Catalpa bignonioides Walt.

  • Family: Bignoniaceae (mostly tropical trees, shrubs, and vines)
  • Common name: southern catalpa
  • Synonym: Catalpa catalpa

    Tree to 15 m (50 ft) tall and 50 cm (20 in) in diameter with rounded open crown. Bark thin, brownish gray, scaly. Twigs thick, green becoming brown, usually glabrous, with large leaf scars usually in threes. Buds very small, pale brown, rounded, usually three at a node, no end bud. Leaves in a whorl of three or opposite, long-petioled, cordate, acuminate, entire, ovate, 13-25 cm (5-10 in) long and 10-18 cm (4-7 in) wide, glabrous dull green above, paler and soft-hairy below. Flowers white with purple spots and orange stripes, fragrant, bell-shaped, about 4 cm (1.6 in) long and wide, numerous in panicles at ends of leafy twigs in late Spring. Fruits long thin cylindrical capsules, green becoming brown, 15-30 cm (6-12 in) long and about 1 cm (0.4 in) in diameter, maturing in Fall.

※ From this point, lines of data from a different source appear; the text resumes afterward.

/-- R353, R351 (as an instruction of its own: log 9, the model's choice): the token MATCH of distance d = x
+ 1 copies L bytes; DIST_OOB, then LENGTH_OVERRUN, before any byte; OUT_OVERFLOW with the bytes that fitted
kept. -/
def Obligations.MatchTokenCopiesBytes : Prop :=
  ∀ (s : State) (x : BitVec 15) (len : Sym),
    (s.outLen.toNat < x.toNat + 1 →
      exec (.matchTok x len) s = .next (faulted 0x0D (BitVec.ofNat 64 (x.toNat + 1)) s)) ∧
    (x.toNat + 1 ≤ s.outLen.toNat →
      (s.origLen.toNat < s.outLen.toNat + len.toNat →
        exec (.matchTok x len) s = .next (faulted 0x0E (len.setWidth 64) s)) ∧
      (s.outLen.toNat + len.toNat ≤ s.origLen.toNat → ∃ t n,
        n = min len.toNat (s.outCap.toNat - s.outLen.toNat) ∧
        t = { s with outMem := t.outMem, ring := t.ring, outLen := s.outLen + BitVec.ofNat 64 n } ∧
        (∀ i < n, Sparse.get? t.outMem (s.outLen.toNat + i) =
          some (ringRead s (s.outLen.toNat - (x.toNat + 1) + i % (x.toNat + 1)))) ∧
        RingFollows s t s.outLen.toNat ∧
        (∀ a, a < s.outLen.toNat ∨ s.outLen.toNat + n ≤ a →
          Sparse.get? t.outMem a = Sparse.get? s.outMem a) ∧
        exec (.matchTok x len) s =
          .next (if n = len.toNat then t else faulted 0x06 t.outLen t)))

/-- R355: TRE_RUN with the target reached reads nothing. Below it, one turn of the loop: the token that the
stream at BR_POS decodes to is replayed, BR_POS moved past it, and TRE_RUN goes on from there or ends in the
token's fault; a stream that ends (at once, or inside a token) stops it with TRUNC and EOS, and a Guard code
faults with BR_POS just after it: the output of the tokens before stays. NO_TREE without a tree. -/
def Obligations.TreRunStopsAtTargetOrEnd : Prop :=
  ∀ s : State, s.Ready →
    (s.tree = none → exec .treRun s = .next (faulted 0x09 0 s)) ∧
    ∀ tree, s.tree = some tree →
      (s.origLen.toNat ≤ s.outLen.toNat → exec .treRun s = .next { s with
        res0 := s.outLen, res1 := 0, status := doneStatus s }) ∧
      (s.outLen.toNat < s.origLen.toNat → 8 * s.inLen.toNat ≤ s.brPos.toNat →
        exec .treRun s = .next { s with
          res0 := s.outLen, res1 := 1,
          status := { doneStatus s with trunc := true, eos := true } }) ∧
      (s.outLen.toNat < s.origLen.toNat →
        (∀ (t : Token) (rest : List Bool), decodeToken tree (streamBits s) = .ok (t, rest) →
          ∀ u, u = { s with brPos := BitVec.ofNat 64 (8 * s.inLen.toNat - rest.length) } →
          (∀ k v, replayToken t u = .ok k v → exec t.toInstr u = .next v ∧
            exec .treRun s = exec .treRun v) ∧
          ∀ c i v, replayToken t u = .fault c i v → exec t.toInstr u = .next (faulted c.code i v) ∧
            exec .treRun s = .next (faulted c.code i v)) ∧
        (decodeToken tree (streamBits s) = .error .streamEnds → exec .treRun s = .next { s with
          brPos := endPos s, res0 := s.outLen, res1 := 1,
          status := { doneStatus s with trunc := true, eos := true } }) ∧
        ∀ rest pos, readTokenWith listBit tree (streamBits s) = (.guardReached, rest) →
          pos = BitVec.ofNat 64 (8 * s.inLen.toNat - rest.length) →
          exec .treRun s = .next (faulted 0x0C pos { s with brPos := pos }))

/-- R355, R357: replay inverts encoding. TRE_RUN over the strings of a token list that denotes the original
length of bytes appends exactly those bytes, reads exactly those bits, and is not truncated. -/
def Obligations.TreRunReplaysTokens : Prop :=
  ∀ (s : State) (tree : Node) (ts : List Token) (bits rest : List Bool) (bytes : List Byte),
    s.Ready → s.tree = some tree → tokenBits tree ts = some bits → (∀ t ∈ ts, t.wf = true) →
    streamBits s = bits ++ rest → expand ts [] = some bytes → s.outLen = 0 →
    s.origLen.toNat = bytes.length → bytes.length ≤ s.outCap.toNat →
    ∃ t, exec .treRun s = .next t ∧
      t = { s with outMem := t.outMem, ring := t.ring, outLen := s.origLen,
                   brPos := s.brPos + BitVec.ofNat 64 bits.length,
                   res0 := s.origLen, res1 := 0, status := doneStatus s } ∧
      outBytes t 0 bytes.length = bytes ∧ RingFollows s t 0 ∧
      ∀ a, bytes.length ≤ a → Sparse.get? t.outMem a = Sparse.get? s.outMem a

/-! ## Whole transforms -/

/-- R382, R384: COMPRESS writes the container of the derived tokens: header, table and packed token bits, and leaves
the HEAD and PREV of TOK_DERIVE. Its only fault is OUT_OVERFLOW at the first byte that does not fit, the bytes
before it kept, with up to 7 token bits of that byte pending (none in the header). -/
def Obligations.CompressWritesContainer : Prop :=
  ∀ s : State, s.Ready → ∃ ft tree bits c,
    IsTableOf (derive s) ft ∧ buildTree ft = some tree ∧ tokenBits tree (derive s) = some bits ∧
    c = container s.inLen.toNat ft bits ∧
    (c.length ≤ s.outCap.toNat → ∃ t, exec .compress s = .next t ∧
      t = { s with head := (insertAll s).head, prev := (insertAll s).prev, outMem := t.outMem, ring := t.ring,
                   tokbuf := derive s, ft := ft, tree := some tree, bwAcc := 0, bwCnt := 0,
                   outLen := BitVec.ofNat 64 c.length, origLen := s.inLen,
                   res0 := BitVec.ofNat 64 c.length, res1 := BitVec.ofNat 64 (derive s).length,
                   status := doneStatus s } ∧
      outBytes t 0 c.length = c ∧ RingFollows s t 0 ∧
      ∀ a, c.length ≤ a → Sparse.get? t.outMem a = Sparse.get? s.outMem a) ∧
    (s.outCap.toNat < c.length → ∃ t, exec .compress s = .next (faulted 0x06 s.outCap t) ∧
      t = { s with head := (insertAll s).head, prev := (insertAll s).prev, outMem := t.outMem, ring := t.ring,
                   tokbuf := derive s, ft := ft, tree := some tree, bwAcc := t.bwAcc, bwCnt := t.bwCnt,
                   outLen := s.outCap } ∧
      outBytes t 0 s.outCap.toNat = c.take s.outCap.toNat ∧ RingFollows s t 0 ∧ t.PackerOk ∧
      pendingBits t = (if s.outCap.toNat < 10 + 10 * ft.length then []
        else (bits.drop (8 * (s.outCap.toNat - (10 + 10 * ft.length)))).take 7) ∧
      ∀ a, s.outCap.toNat ≤ a → Sparse.get? t.outMem a = Sparse.get? s.outMem a)

/-- R383: DECOMPRESS of the container of a token list whose tree builds gives the bytes the tokens denote. Of any
other input: HEADER_SHORT, with no effect, when IN is too short for its own header; else it loads the header as
HDR_READ does and builds the tree as HT_BUILD does, ends in FREQ_OVERFLOW with the header loaded and no tree when
that does, and otherwise clears OUT_LEN and the packer and ends as TRE_RUN does from there. -/
def Obligations.DecompressExpandsContainer : Prop :=
  (∀ (s : State) (ft : List FtEntry) (tree : Node) (ts : List Token) (bits : List Bool) (bytes c : List Byte),
    s.Ready → ft.length ≤ 65535 → buildTree ft = some tree → tokenBits tree ts = some bits →
    (∀ t ∈ ts, t.wf = true) → expand ts [] = some bytes → c = container bytes.length ft bits →
    c.length ≤ s.inLen.toNat → inBytes s 0 c.length = c → bytes.length ≤ s.outCap.toNat →
    ∃ t, exec .decompress s = .next t ∧
      t = { s with outMem := t.outMem, ring := t.ring, ft := ft, tree := some tree,
                   bwAcc := 0, bwCnt := 0, outLen := BitVec.ofNat 64 bytes.length,
                   origLen := BitVec.ofNat 64 bytes.length,
                   brPos := BitVec.ofNat 64 (8 * (10 + 10 * ft.length) + bits.length),
                   res0 := BitVec.ofNat 64 bytes.length, res1 := 0, status := doneStatus s } ∧
      outBytes t 0 bytes.length = bytes ∧ RingFollows s t 0 ∧
      ∀ a, bytes.length ≤ a → Sparse.get? t.outMem a = Sparse.get? s.outMem a) ∧
  ∀ (s : State) (m : Nat), s.Ready → m = (inByte s 8).toNat + 256 * (inByte s 9).toNat →
    ((s.inLen.toNat < 10 ∨ s.inLen.toNat < 10 + 10 * m) →
      exec .decompress s = .next (faulted 0x07 s.inLen s)) ∧
    (10 + 10 * m ≤ s.inLen.toNat → ∃ t u, exec .hdrRead s = .next t ∧ exec .htBuild t = .next u ∧
      (u.tree = none → exec .decompress s = .next (faulted 0x08 0xFFFFFFFFFFFFFFFF
        { s with ft := t.ft, tree := none, origLen := t.origLen, brPos := t.brPos })) ∧
      ∀ tree, u.tree = some tree → exec .decompress s = exec .treRun
        { s with ft := t.ft, tree := some tree, origLen := t.origLen, brPos := t.brPos,
                 outLen := 0, bwAcc := 0, bwCnt := 0 })

/-- R385: decompress(compress(B)) = B, for every input and every HASH3, without a fault, RES1 = 0 and TRUNC
unchanged. -/
def Obligations.CompressThenDecompressIsIdentity : Prop :=
  ∀ s t u : State, s.Ready → u.Ready → s.status.fault = false → exec .compress s = .next t →
    t.status.fault = false → u.inLen = t.outLen → s.inLen.toNat ≤ u.outCap.toNat →
    (∀ i < t.outLen.toNat, inByte u i = outByte t i) →
    ∃ v, exec .decompress u = .next v ∧ v.outLen = s.inLen ∧
      outBytes v 0 s.inLen.toNat = inBytes s 0 s.inLen.toNat ∧
      v.res0 = s.inLen ∧ v.res1 = 0 ∧ v.status = doneStatus u
end

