/-- Settles O40: the four ends of the walk; a symbol's code is a path to its leaf. -/
theorem hdWalkFollowsStream : Obligations.HdWalkFollowsStream := by
  refine ⟨decodeCommand_eq_ok_iff_encodeCommand.mpr rfl, fun s hready => ⟨exec_hdWalk_noTree hready,
    fun tree ht hint => ⟨fun v c rest hc hbits => ?_, fun v rest hwalk => ?_, fun rest hwalk => ?_,
      fun rest pos hwalk hpos => ?_⟩⟩⟩
  all_goals rw [exec_hdWalk hready ht]
  · obtain ⟨path, hpath, -, hw⟩ := walk_of_node (e := .symbol v) (rest := rest) hready.short
      (hbits ▸ walkWith_codeOf tree v hc rest) nofun
    rw [hw, List.append_cancel_right (hbits.symm.trans hpath)]
    rfl
  · obtain ⟨path, hpath, hne, hw⟩ := walk_of_node hready.short hwalk nofun
    rw [hw, ← advance_brPos_of_append hpath (hne hint)]
    rfl
  · rw [walk_of_end hready.short hwalk, ← endPos_eq]
    rfl
  · obtain ⟨path, hpath, hne, hw⟩ := walk_of_node hready.short hwalk nofun
    rw [hw, hpos, ← advance_brPos_of_append hpath (hne hint)]
    rfl

end Sys2Proof.Machine
end

section
/-! What a run of writes leaves in OUT and RING (R86), byte by byte: each byte at its index of OUT, the last 32768 of
them each in its slot of RING, and every other slot as it was. -/

namespace Sys2Proof.Machine

theorem Sparse.get?_setAll_inside {α : Type} (vs : List α) (m : Sparse α) (a : Nat) {i : Nat} (hi : i < vs.length) :
    Sparse.get? (Sparse.setAll m a vs) (a + i) = vs[i]? := by
  induction vs generalizing m a i with
  | nil => exact absurd hi (Nat.not_lt_zero i)
  | cons v vs ih =>
    cases i with
    | zero => exact (Sparse.get?_setAll_outside vs _ (.inl (Nat.lt_succ_self a))).trans (Sparse.get?_set_same m a v)
    | succ i =>
      rw [List.getElem?_cons_succ, ← ih (Sparse.set m a v) (a + 1) (Nat.lt_of_succ_lt_succ hi), Nat.add_right_comm]
      rfl

theorem ringSetAll_snoc (vs : List Byte) (v : Byte) (r : Memory) (a : Nat) :
    ringSetAll r a (vs ++ [v]) = Sparse.set (ringSetAll r a vs) ((a + vs.length) % Config.ringSize) v :=
  ringSetAll_append vs [v] r a

/-- The last `Config.ringSize` bytes of a run have slots of their own. -/
theorem get?_ringSetAll_inside (vs : List Byte) (r : Memory) (a : Nat) {i : Nat} (hi : i < vs.length)
    (hwin : vs.length ≤ i + Config.ringSize) :
    Sparse.get? (ringSetAll r a vs) ((a + i) % Config.ringSize) = vs[i]? := by
  induction vs using List.reverseRecOn with
  | nil => exact absurd hi (Nat.not_lt_zero i)
  | append_singleton vs v ih =>
    rw [List.length_append, List.length_singleton] at hi hwin
    rw [ringSetAll_snoc]
    rcases Nat.lt_succ_iff_lt_or_eq.mp hi with hlt | rfl
    · have hslot : (a + i) % Config.ringSize ≠ (a + vs.length) % Config.ringSize := by
        simp only [Config.ringSize] at hwin ⊢
        omega
      rw [Sparse.get?_set_other _ _ hslot, ih hlt (by omega), List.getElem?_append_left hlt]
    · rw [Sparse.get?_set_same, List.getElem?_concat_length]

/-- A slot that no index of the run has is left as it was. -/
theorem get?_ringSetAll_outside (vs : List Byte) (r : Memory) (a : Nat) {k : Nat}
    (h : ∀ i < vs.length, (a + i) % Config.ringSize ≠ k) : Sparse.get? (ringSetAll r a vs) k = Sparse.get? r k := by
  induction vs using List.reverseRecOn with
  | nil => rfl
  | append_singleton vs v ih =>
    rw [List.length_append, List.length_singleton] at h
    rw [ringSetAll_snoc, Sparse.get?_set_other _ _ (h _ (Nat.lt_succ_self _)).symm,
      ih fun i hi => h i (Nat.lt_succ_of_lt hi)]

section
variable {start : Nat} {s t : State} {bs : List Byte}

theorem Wrote.get?_outMem (h : Wrote start s bs t) {i : Nat} (hi : i < bs.length) :
    Sparse.get? t.outMem (start + i) = bs[i]? := by
  rw [h.out, Sparse.get?_setAll_inside bs s.outMem start hi]

theorem Wrote.outByte_eq (h : Wrote start s bs t) {i : Nat} (hi : i < bs.length) :
    outByte t (start + i) = bs[i] := by
  rw [outByte, h.get?_outMem hi, List.getElem?_eq_getElem hi, Option.getD_some]

/-- OUT holds the bytes written, in order. -/
theorem Wrote.outBytes_eq (h : Wrote start s bs t) : outBytes t start bs.length = bs := by
  refine List.ext_getElem (by rw [outBytes, List.length_map, List.length_range]) fun i _ hi => ?_
  simp only [outBytes, List.getElem_map, List.getElem_range]
  exact h.outByte_eq hi

theorem Wrote.ringFollows (h : Wrote start s bs t) : RingFollows s t start := by
  have hlen := h.outLen
  refine ⟨fun i hstart hi hwin => ?_, fun k hk => ?_⟩
  · obtain ⟨j, rfl⟩ := Nat.exists_eq_add_of_le hstart
    have hj : j < bs.length := by omega
    rw [h.outByte_eq hj, h.ring, get?_ringSetAll_inside bs s.ring start hj (by omega), List.getElem?_eq_getElem hj]
  · rw [h.ring]
    exact get?_ringSetAll_outside bs s.ring start fun i hi => hk (start + i) (Nat.le_add_right start i) (by omega)

end

end Sys2Proof.Machine
end

section
/-! The bit packer (R291, R292, R295): the bytes a run of PutBit writes and the bits it leaves pending hold the bits that
were pending and the bits put; BW_PUTBITS and BW_FLUSH. -/

namespace Sys2Proof.Machine

/-! ## Bits of bytes -/

/-- The bits of a byte list, each byte's bit 7 first (R83). -/
def bytesBits (bs : List Byte) : List Bool := bs.flatMap fun b => bitsOf 8 b.toNat

theorem bytesBits_append (bs cs : List Byte) : bytesBits (bs ++ cs) = bytesBits bs ++ bytesBits cs :=
  List.flatMap_append

theorem bytesBits_singleton (b : Byte) : bytesBits [b] = bitsOf 8 b.toNat := List.append_nil _

theorem bytesBits_length (bs : List Byte) : (bytesBits bs).length = 8 * bs.length := by
  induction bs with
  | nil => rfl
  | cons b bs ih =>
    change (bitsOf 8 b.toNat ++ bytesBits bs).length = _
    rw [List.length_append, bitsOf_length, ih, List.length_cons]
    omega

/-- Zeros below a number are zeros after its bit string. -/
theorem bitsOf_mul_two_pow (w k v : Nat) : bitsOf (w + k) (v * 2 ^ k) = bitsOf w v ++ List.replicate k false := by
  induction k with
  | zero => simp
  | succ k ih =>
    rw [List.replicate_succ', ← List.append_assoc, ← ih, ← bitsOf_snoc]
    congr 1
    rw [Bool.toNat_false, Nat.pow_succ]
    ring

/-- The low `w` bits decide a `w`-bit string. -/
theorem bitsOf_congr {w u v : Nat} (h : ∀ j < w, u.testBit j = v.testBit j) : bitsOf w u = bitsOf w v := by
  induction w with
  | zero => rfl
  | succ w ih =>
    rw [bitsOf, bitsOf, h w (Nat.lt_succ_self w), ih fun j hj => h j (Nat.lt_succ_of_lt hj)]

theorem bitsOf_mod_two_pow (w v : Nat) : bitsOf w (v % 2 ^ w) = bitsOf w v :=
  bitsOf_congr fun j hj => by rw [Nat.testBit_mod_two_pow, decide_eq_true hj, Bool.true_and]

theorem pendingBits_length (s : State) : (pendingBits s).length = s.bwCnt.toNat := bitsOf_length _ _

theorem pendingBits_of_empty {s : State} (h : s.bwCnt = 0) : pendingBits s = [] := by
  rw [pendingBits, h]
  rfl

/-- BW_ACC shifted left by one with the new bit below, as a number (R291). -/
theorem pushBit_toNat {acc : Byte} (h : acc.toNat < 2 ^ 7) (b : Bool) :
    ((acc <<< 1) ||| (BitVec.ofBool b).setWidth 8).toNat = 2 * acc.toNat + b.toNat := by
  have hb : ((BitVec.ofBool b).setWidth 8).toNat = b.toNat := by cases b <;> rfl
  rw [BitVec.toNat_or, BitVec.toNat_shiftLeft, hb, Nat.shiftLeft_eq, Nat.mod_eq_of_lt (by omega), ← Nat.shiftLeft_eq,
    ← Nat.shiftLeft_add_eq_or_of_lt (by simpa using b.toNat_lt), Nat.shiftLeft_eq]
  omega
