-- ==== Sys2Proof/Machine/State.lean ====
section
/-! DEFINITION. The state of the engine (10_state.md), as plain data, and its value at power-on. -/

namespace Sys2Proof.Machine

open Sys2Proof

/-- A memory space: cells with strictly rising addresses, none holding what an unlisted address reads
as (`Memory.unlisted`, Machine/Ops.lean; log 8). -/
abbrev Memory := List Host.Cell

/-- `engine_state` (10_state.md R44). -/
inductive EngineState where
  /-- Power-on, or a failed CONSTRUCT: no decoder instance exists. -/
  | unconstructed
  /-- A decoder instance exists and no error has been raised since CONSTRUCT. -/
  | ready
  /-- A DECODE_NEXT has raised an error since the last CONSTRUCT. -/
  | faulted
  deriving DecidableEq, Repr

/-- What `last_error` holds: `OK` or one of the four error kinds (60_exceptions.md R230, R235). -/
inductive ResultCode where
  | ok
  | truncatedHeader
  | truncatedStream
  | bitIndexOutOfRange
  | unknownAlgorithm
  deriving DecidableEq, Repr

/-- The six accessors of READ_GEOMETRY (40_header_parser.md R132). -/
inductive Geometry where
  | width
  | height
  | frameRate
  | frameByteCount
  | frameBitCount
  | framesDecodedSoFar
  deriving DecidableEq, Repr

/-- A host operation (00_scope.md R15). -/
inductive HostOp where
  /-- CONSTRUCT (40_header_parser.md R120); the host may leave `debugLevel` out, which gives 0. -/
  | construct (data : List Byte) (debugLevel : BitVec 8 := 0)
  /-- DECODE_NEXT (42_run_state_machine.md R160). -/
  | decodeNext
  /-- READ_GEOMETRY (40_header_parser.md R132). -/
  | readGeometry (name : Geometry)
  deriving DecidableEq, Repr

/-- The result of a completed host operation. -/
inductive HostResult where
  /-- CONSTRUCT returned `OK` (R128). -/
  | constructed
  /-- READ_GEOMETRY returned `OK(value)` (R132). -/
  | value (v : Nat)
  /-- DECODE_NEXT returned `OK(frame, has_more)` (R160). -/
  | frame (bytes : List Byte) (hasMore : Bool)
  /-- The operation returned an error kind (60_exceptions.md R236). -/
  | failed (code : ResultCode)
  deriving DecidableEq, Repr

/-- How far the DECODE_NEXT in progress has come (the MODEL's own, log 3): nothing in progress, or the
payload context being read and the position in the frame: the count `i` of 43_algorithms.md R197 and
R205, or the byte index `k` of 41_frame_buffer.md R145. -/
inductive Work where
  | idle
  | raster (i : Nat)
  | column (i : Nat)
  | verbatim (k : Nat)
  deriving DecidableEq, Repr

/-- Why the machine stops with a fault. -/
inductive Fault where
  /-- Raised by `.bytes` alone: a payload byte would be stored at byte `k` at or past
  `frame_byte_count`, an address the frame buffer space does not have (20_memory.md R63). No run
  reaches it (log 13). SAFE: the model stops where the spec gives no effect. -/
  | frameByteOutOfRange (k : Nat)
  deriving DecidableEq, Repr

/-- Why there is no meaning. -/
inductive Refusal where
  /-- An instruction without a meaning in this model (none is left). SAFE. -/
  | notModelled (mnemonic : String)
  /-- Raised by DECODE_NEXT and READ_GEOMETRY in `UNCONSTRUCTED`: the spec has a model refuse them
  (42_run_state_machine.md R161, 40_header_parser.md R132). SAFE. -/
  | unconstructed
  /-- Raised by an instruction in a state that does not read a unit of its context, where the byte is
  no such unit (30_encoding.md R101, log 9), and by a step in a state no run reaches. SAFE. -/
  | outOfContext
  deriving DecidableEq, Repr

/-- The state of the engine: 10_state.md R30, and the model's own four fields last. -/
structure State where
  /-- `width` (R31). -/
  width : BitVec 16
  /-- `height` (R31). -/
  height : BitVec 16
  /-- `frame_rate` (R31). -/
  frameRate : BitVec 8
  /-- `frame_bit_count` (R32). -/
  frameBitCount : BitVec 32
  /-- `frame_byte_count` (R32). -/
  frameByteCount : BitVec 30
  /-- `L` (R33). -/
  streamLength : Nat
  /-- The input stream space (R34); its bytes stand at 0 to `L - 1`. -/
  stream : Memory
  /-- `FB` (R35); its bytes stand at 0 to `frame_byte_count - 1`. -/
  fb : Memory
  /-- `cursor` (R36), the program counter. -/
  cursor : Nat
  /-- `current_algorithm` (R37). -/
  currentAlgorithm : BitVec 3
  /-- `remaining_repeats` (R38). -/
  remainingRepeats : BitVec 8
  /-- `frame_index` (R39). -/
  frameIndex : BitVec 64
  /-- `debug_level` (R42). -/
  debugLevel : BitVec 8
  /-- `engine_state` (R44). -/
  engineState : EngineState
  /-- `last_error` (R45). -/
  lastError : ResultCode
  /-- MODEL (log 3): the operation in progress. -/
  work : Work
  /-- MODEL (log 2): the host operations still to be performed, oldest first; the one in progress, if
  any, is the head. -/
  requests : List HostOp
  /-- MODEL (log 2): the results handed to the host, newest first. -/
  results : List HostResult
  /-- MODEL (log 4): how many times free values have been drawn. -/
  freeDraws : Nat
  deriving DecidableEq, Repr

/-- Power-on (70_reset_and_hazards.md R260): `UNCONSTRUCTED`, no decoder instance. The spec gives no
other register a value; the values here are the model's (DESIGN CHOICE, log 1). The spec's own reset
is a successful CONSTRUCT (R261), `State.construct` of Machine/Ops.lean. -/
def State.reset : State where
  width := 0
  height := 0
  frameRate := 0
  frameBitCount := 0
  frameByteCount := 0
  streamLength := 0
  stream := []
  fb := []
  cursor := 5
  currentAlgorithm := 0
  remainingRepeats := 0
  frameIndex := 0
  debugLevel := 0
  engineState := .unconstructed
  lastError := .ok
  work := .idle
  requests := []
  results := []
  freeDraws := 0

end Sys2Proof.Machine
end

    Distribution: The original range is uncertain, now naturalized in much of the eastern U. S.
    Habitat: Roadsides, abandoned fields, old homesites.
    NWI status: UPL
    Comment:Both species of catalpa have been widely planted as shade trees and in shelterbelts, and have become established in most of Oklahoma. Catalpa is derived from an Indian name; bignonioides refers to the flowers, which resemble those of Bignonia.